GCP Service Account Logged In From New Source
This alert occurs when Lacework detects a service account has logged in from a new source for the first time.
Why this Alert is Important
Service accounts are used by applications and processes to access GCP resources. If a service account is accessed from a new source that hasn't been previously authorized, it could mean that an attacker has gained access to the credentials and is attempting to use them to gain unauthorized access to GCP resources.
Investigation
If you suspect that a service account in your GCP project has been compromised, consider the following steps for your investigation:
- Check the audit logs for when the service account was accessed, what actions were performed, and from which IP address or source. You can use Cloud Logging to view your audit logs and search for any suspicious activity related to the service account.
- Review IAM permissions to confirm the service account has only the necessary permissions to perform its intended functions. Check for any unexpected changes to the service account's permissions, such as additional roles or permissions that could indicate that the service account has been compromised.
- Look for any unusual activity related to the service account, such as unexpected API calls, failed authentication attempts, or data exfiltration.

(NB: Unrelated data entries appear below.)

-- ==== Sys2Proof/Syntax.lean ====
section
/-! DEFINITION. The instructions and events of the opcode table, one constructor a row, in the table's
order but for `illegalInstructionWord`. An instruction word's register operands are the register fields' bits (R33): 8 bits a vector
register, 7 bits a scalar-side register (0 to 63 `s`, 64 to 127 `k`), 6 bits a scalar or uniform
destination, 4 a predicate or tile, 3 a translation register, 5 an accumulator. The constructors from
`illegalInstructionWord` on are the machine's events, which have no encoding: each carries what the spec leaves to
the moment (which operation, which agent, what the outside world answers). -/

namespace Sys2Proof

- Disable the service account.
- Investigate the source of the compromise, such as phishing attempts, password leaks, or vulnerabilities in the service account's configuration.
- Reset credentials.
- Monitor for further signs of compromise.
Resolution
After identifying that a service account in GCP has been compromised, it is important to take immediate action to prevent further damage. Here are some steps you can take to resolve the issue:
- Disable the service account. This can be done by going to the IAM & Admin page in the GCP console, locating the compromised service account and clicking Disable.
- If the service account was used to generate access tokens, you should revoke them immediately to prevent further access. You can do this by going to the APIs & Services page in the GCP console, selecting Credentials and then revoking any access tokens associated with the compromised service account. Review the audit logs and any other relevant data to determine how the account was accessed and what actions were taken.
- Reset any affected credentials. If the compromised service account had access to any sensitive data or resources, you should reset any credentials or passwords associated with those resources to prevent further unauthorized access.
- Implement additional security measures such as multi-factor authentication or access controls to prevent similar incidents from happening in the future.
- Monitor for further suspicious activity.